1

I'm trying to expand on this question but can't figure out this issue:

Let's say I've got a file roll.txt:

echo "'123456789','987651234','129873645','213456789','987612345','543216789','432156789','876543291','213465789','542637819','123456','23456','22234','3456','7890543','34567891,'2345','567'" >> roll.txt

I can place a newline after every sixth comma with the following sed command:

sed 's/,/,\n/6; P; D' roll.txt
'123456789','987651234','129873645','213456789','987612345','543216789',
'432156789','876543291','213465789','542637819','123456','23456',
'22234','3456','7890543','34567891,'2345','567'

However, when I try to place two newlines after every sixth comma:

sed 's/,/,\n\n/6; P; D' roll.txt
'123456789','987651234','129873645','213456789','987612345','543216789',

'432156789','876543291','213465789','542637819','123456','23456',

'22234','3456','7890543','34567891,'2345','567'

I instead get two newlines after the sixth comma, and four newlines after the 12th comma. Why? And how can I get two newlines after every sixth comma?

jophuh
  • 13
  • 2
    The P; D sequence only prints and deletes up to the first \n - leaving the second \n at the beginning of the pattern space. If you have a recent version of GNU sed, try running it with the --debug option to see what happens. – steeldriver Oct 13 '23 at 01:52

5 Answers5

2

As written in steeldriver's comment, in each cycle you add two lines, but print and remove only one. This would grow worse for longer sequences, with 3 and 7 and 15 empty lines ...

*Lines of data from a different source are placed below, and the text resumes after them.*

/-- The class bit (R125). -/
def Fmt.classBit (f : Fmt) (v : FVal) : Nat :=
  match v with
  | .nan s => if s then 8 else 9
  | .inf s => if s then 0 else 7
  | .fin s m _ =>
    if m = 0 then (if s then 3 else 4) else if m < 2 ^ f.frac then (if s then 2 else 5) else (if s then 1 else 6)

/-- Rounds m × 2^e to an integer magnitude; tells whether that is inexact. -/
def toIntegral (rm : Rm) (neg : Bool) (m : Nat) (e : Int) : Nat × Bool :=
  if 0 ≤ e then (m * 2 ^ e.toNat, false) else roundShift m (-e).toNat false rm neg

/-- FFLOOR to FRINT (R124): a value rounded to an integral value; `nx` if NX reports inexactness. -/
def Fmt.integral (f : Fmt) (rm : Rm) (nx : Bool) (v : FVal) : Nat × FFlags :=
  match v with
  | .nan s => (f.nan, flagIf s nvF)
  | .inf s => (f.inf s, 0)
  | .fin s m e =>
    if 0 ≤ e then (f.encode v, 0) else
    let r := toIntegral rm s m e
    (f.encode (.fin s r.1 0), flagIf (nx && r.2) nxF)

/-! ## DS8 (R91 to R93) -/

/-- Term(s, e) in units of 2^−6 (R91). -/
def ds8Term (s e : Nat) : Int := if e = 7 then 0 else if s = 1 then -(2 ^ (6 - e) : Nat) else (2 ^ (6 - e) : Nat)

/-- The value of a DS8 code in units of 2^−6 (R91). -/
def ds8Units (c : Nat) : Int := ds8Term (c / 128 % 2) (c / 16 % 8) + ds8Term (c / 8 % 2) (c % 8)

/-- The exact value of a DS8 code. -/
def ds8Val (c : Nat) : FVal := .fin (decide (ds8Units c < 0)) (ds8Units c).natAbs (-6)

/-- The canonical code of a value in units of 2^−6, of two with equal values the one with equal signs (R92): codes that
are canonical in the order they are preferred. -/
def ds8Canonical : List Nat :=
  let singles := (List.range 7).flatMap fun a => [16 * a + 7, 128 + 16 * a + 7]
  let pairs := (List.range 7).flatMap fun a => ((List.range 7).filter fun b => a < b).map fun b => (a, b)
  let same := pairs.flatMap fun p => [16 * p.1 + p.2, 128 + 16 * p.1 + 8 + p.2]
  let diff := (pairs.filter fun p => p.1 + 2 < p.2).flatMap fun p => [16 * p.1 + 8 + p.2, 128 + 16 * p.1 + p.2]
  [0x77, 0x00, 0x88] ++ singles ++ same ++ diff

/-- The code DS8 uses for a value it represents. -/
def ds8Code (units : Int) : Nat := (ds8Canonical.find? fun c => ds8Units c == units).getD 0x77

/-- The magnitudes DS8 represents, in units of 2^−6. -/
def ds8Mags : List Nat := (ds8Canonical.filter fun c => 0 ≤ ds8Units c).map fun c => (ds8Units c).natAbs

/-- Rounds an exact value into DS8 (R93). -/
def ds8Round (rm : Rm) : FVal → Nat × FFlags
  | .nan _ => (0x77, nvF)
  | .inf s => (if s then 0x88 else 0x00, 0)
  | .fin s m e =>
    -- m × 2^e = n / 2^k in units of 2^−6
    let n := if 0 ≤ e + 6 then m * 2 ^ (e + 6).toNat else m
    let d := if 0 ≤ e + 6 then 1 else 2 ^ (-(e + 6)).toNat
    if 128 * d < n then (if s then 0x88 else 0x00, ofF ||| nxF) else
    let lo := (ds8Mags.filter fun x => x * d ≤ n).foldl max 0
    let hi := (ds8Mags.filter fun x => n ≤ x * d).foldl min 128
    let up := match rm with
      | .ne => decide ((lo + hi) * d < 2 * n)
      | .z => false
      | .u => !s
      | .d => s
    let r := if up then hi else lo
    (ds8Code (signedM s r), flagIf (r * d != n) nxF)

/-! ## Conversions (R100, R129, R130) -/

/-- A CVT format code: a float, DS8, or an integer of a width (R79). -/
inductive Cv where
  | flt (f : Fmt)
  | ds8
  | int (width : Nat) (signed : Bool)
deriving DecidableEq, Repr

/-- The CVT format of a code (R79). -/
def cvOf (c : Nat) : Cv :=
  match c with
  | 0 => .flt fmt64
  | 1 => .flt fmt32
  | 2 => .flt fmt16
  | 3 => .flt fmtB16
  | 4 => .flt fmtE4M3
  | 5 => .flt fmtE5M2
  | 6 => .ds8
  | 7 => .int 32 true
  | 8 => .int 32 false
  | 9 => .int 64 true
  | 10 => .int 64 false
  | 11 => .int 8 true
  | _ => .int 8 false

/-- Bytes of an element of a CVT format (R276). -/
def cvBytes (c : Nat) : Nat :=
  match c with
  | 0 | 9 | 10 => 8
  | 1 | 7 | 8 => 4
  | 2 | 3 => 2
  | _ => 1

/-- Pairs that never round (R130). -/
def cvExact (s d : Nat) : Bool :=
  s == d || (s == 2 || s == 3 || s == 4 || s == 5 || s == 6) && (d == 0 || d == 1) || (s == 1 && d == 0) ||
  (s == 4 || s == 5 || s == 6) && (d == 2 || d == 3) || (s == 11 || s == 12) && (d == 2 || d == 3 || d == 0 || d == 1) ||
  (s == 7 || s == 8) && d == 0 || (decide (7 ≤ s) && decide (7 ≤ d))

/-- Pairs on which CVT.SAT performs as CVT (R130). -/
def cvSatFree (s d : Nat) : Bool :=
  d == 6 || (cvExact s d && decide (s ≤ 6) && decide (d ≤ 6)) || (s == 2 && d == 3) || (s == 4 && d == 5) ||
  (decide (7 ≤ s) && decide (7 ≤ d) && (s == d || (s == 11 && (d == 7 || d == 9)) || (s == 12 && (d == 7 || d == 8 || d == 9 || d == 10)) ||
    (s == 7 && d == 9) || (s == 8 && (d == 9 || d == 10)))) ||
  ((s == 11 || s == 12) && decide (d ≤ 5)) || ((s == 7 || s == 8 || s == 9 || s == 10) && (d == 3 || d == 0 || d == 1))

/-- The integer a pattern holds. -/
def intOf (width : Nat) (signed : Bool) (x : Nat) : Int :=
  let y := x % 2 ^ width
  if signed && 2 ^ (width - 1) ≤ y then (y : Int) - 2 ^ width else y

/-- The smallest and largest integers of a format. -/
def intMin (width : Nat) (signed : Bool) : Int := if signed then -2 ^ (width - 1) else 0
def intMax (width : Nat) (signed : Bool) : Int := if signed then 2 ^ (width - 1) - 1 else 2 ^ width - 1

/-- The pattern of an integer, modulo 2^width. -/
def intPat (width : Nat) (n : Int) : Nat := (n % 2 ^ width).toNat

/-- A value to a float format (R100). -/
def toFloat (f : Fmt) (rm : Rm) (sat covers : Bool) (v : FVal) : Nat × FFlags :=
  match v with
  | .nan s => (f.nan, flagIf s nvF)
  | .inf s =>
    if covers && f.ieee then (f.inf s, 0)
    else if sat then (f.maxFin s, 0)
    else if f.ieee then (f.inf s, 0) else (f.nan, nvF)
  | .fin s m e =>
    let r := f.round rm false s m e
    if sat && r.2 &&& ofF != 0 then (f.maxFin s, r.2) else r

/-- A value to an integer format (R100). -/
def toInt (width : Nat) (signed : Bool) (rm : Rm) (sat : Bool) (v : FVal) : Nat × FFlags :=
  let lo := intMin width signed
  let hi := intMax width signed
  let bad := intPat width (if signed then lo else hi)
  match v with
  | .nan _ => (if sat then 0 else bad, nvF)
  | .inf s => (if sat then intPat width (if s then lo else hi) else bad, nvF)
  | .fin s m e =>
    let r := toIntegral rm s m e
    let n := signedM s r.1
    if n < lo then (if sat then intPat width lo else bad, nvF)
    else if hi < n then (if sat then intPat width hi else bad, nvF)
    else (intPat width n, flagIf r.2 nxF)

/-- An integer to an integer format: modulo 2^width, or clamped (R100). -/
def intToInt (width : Nat) (signed sat : Bool) (n : Int) : Nat :=
  intPat width (if sat then max (intMin width signed) (min n (intMax width signed)) else n)

/-- An exact source value: its value, or an integer. -/
def cvRead (c : Cv) (x : Nat) : FVal × Option Int :=
  match c with
  | .flt f => (f.decode (x % 2 ^ f.width), none)
  | .ds8 => (ds8Val (x % 256), none)
  | .int w s => let n := intOf w s x; (.fin (decide (n < 0)) n.natAbs 0, some n)

/-- Converts an exact value to a destination format (R93, R100). -/
def cvWrite (d : Cv) (rm : Rm) (sat covers : Bool) (v : FVal) (int : Option Int) : Nat × FFlags :=
  match d, int with
  | .ds8, _ => ds8Round rm v
  | .flt f, _ => toFloat f rm sat covers v
  | .int w s, some n => (intToInt w s sat n, 0)
  | .int w s, none => toInt w s rm sat v

/-- CVT and CVT.SAT by format codes (R100): the destination's pattern and the flags. -/
def convert (s d : Nat) (rm : Rm) (sat : Bool) (x : Nat) : Nat × FFlags :=
  let r := cvRead (cvOf s) x
  cvWrite (cvOf d) rm (sat && !cvSatFree s d) (cvExact s d) r.1 r.2

/-! ## Transcendentals (R127) -/

/-- Fraction bits of the fixed-point enclosures. -/
def fxBits : Nat := 128
def fxOne : Nat := 2 ^ 128
def fxLn2 : Nat := 0xb17217f7d1cf79abc9e3b39803f2f6af
def fxPi : Nat := 0x3243f6a8885a308d313198a2e03707344

/-- Fixed-point product. -/
def fxMul (a b : Nat) : Nat := a * b / fxOne

/-- Sum of z^k / k! from a term on. -/
def fxExp (z : Nat) : (fuel k term : Nat) → Nat
  | 0, _, t => t
  | n + 1, k, t => t + fxExp z n (k + 1) (fxMul t z / (k + 1))

/-- Alternating sum of the odd terms of sin. -/
def fxSin (z2 : Nat) : (fuel k : Nat) → (term : Nat) → Int
  | 0, _, _ => 0
  | n + 1, k, t => (t : Int) - fxSin z2 n (k + 2) (fxMul t z2 / ((k + 1) * (k + 2)))

/-- The fraction bits of log2 of y in [1, 2), bit by bit by squaring. -/
def fxLog : (bits : Nat) → (y acc : Nat) → Nat
  | 0, _, acc => acc
  | n + 1, y, acc =>
    let z := fxMul y y
    if 2 * fxOne ≤ z then fxLog n (z / 2) (2 * acc + 1) else fxLog n z (2 * acc)

/-- The functions of OP 0x15. -/
inductive Tr where
  | exp2 | log2 | sinpi | cospi | tanh
deriving DecidableEq, Repr

/-- A fixed-point value of a non-negative m × 2^e. -/
def fxOf (m : Nat) (e : Int) : Nat :=
  if 0 ≤ e + 128 then m * 2 ^ (e + 128).toNat else m / 2 ^ (-(e + 128)).toNat

/-- 2^x for a signed fixed-point x: mantissa in fixed point and exponent. -/
def fxExp2 (x : Int) : Dy :=
  let n := x / (fxOne : Int)
  let f := (x % (fxOne : Int)).toNat
  ⟨fxExp (fxMul f fxLn2) 40 0 fxOne, n - 128⟩

/-- sin(π r) for r in [0, 2) as a fixed-point number. -/
def fxSinPi (r : Nat) : Int :=
  let (neg, a) := if fxOne ≤ r then (true, r - fxOne) else (false, r)
  let b := if fxOne / 2 < a then fxOne - a else a
  let z := fxMul b fxPi
  let v := fxSin (fxMul z z) 25 1 z
  if neg then -v else v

Thus, don't do the replacement, if your first line is empty:

sed '/^\n/!s/,/,\n\n/6; P; D'
Philippos
  • 13,453
2

With GNU awk for mult-char RS you could just define each record as being 6 non-commas-then-comma fields:

$ echo "'123456789','987651234','129873645','213456789','987612345','543216789','432156789','876543291','213465789','542637819','123456','23456','22234','3456','7890543','34567891,'2345','567'" |
awk -v RS='([^,]*,){0,6}' 'RT{print RT}'
'123456789','987651234','129873645','213456789','987612345','543216789',
'432156789','876543291','213465789','542637819','123456','23456',
'22234','3456','7890543','34567891,'2345',

and if you wanted to make sure every output line is 6 fields and only ends with , when the last field is empty so it's a valid CSV you could do:

$ echo "'123456789','987651234','129873645','213456789','987612345','543216789','432156789','876543291','213465789','542637819','123456','23456','22234','3456','7890543','34567891,'2345','567'" |
awk -v n=6 'BEGIN{RS="([^,]*,){0,"n"}"; FS=OFS=","} RT{$0=gensub(/,$/,"",1,RT); $n=$n; print}'
'123456789','987651234','129873645','213456789','987612345','543216789'
'432156789','876543291','213465789','542637819','123456','23456'
'22234','3456','7890543','34567891,'2345',
Ed Morton
  • 31,617
1

Using Raku (formerly known as Perl_6)

If you want to combine elements in Raku you can batch them together:

~$  raku -ne 'put join "\n", .split(",").batch(6).map: *.join(",");' roll.txt
'123456789','987651234','129873645','213456789','987612345','543216789'
'432156789','876543291','213465789','542637819','123456','23456'
'22234','3456','7890543','34567891,'2345','567'

So to get two-newlines between each batch, just join on \n\n:

~$  raku -ne 'put join "\n\n", .split(",").batch(6).map: *.join(",");' roll.txt
'123456789','987651234','129873645','213456789','987612345','543216789'

'432156789','876543291','213465789','542637819','123456','23456'

'22234','3456','7890543','34567891,'2345','567'

Raku's batch function is equivalent to Raku's rotor(..., :partial) call. If you want to drop incomplete sets of 6 elements at the end just call rotor().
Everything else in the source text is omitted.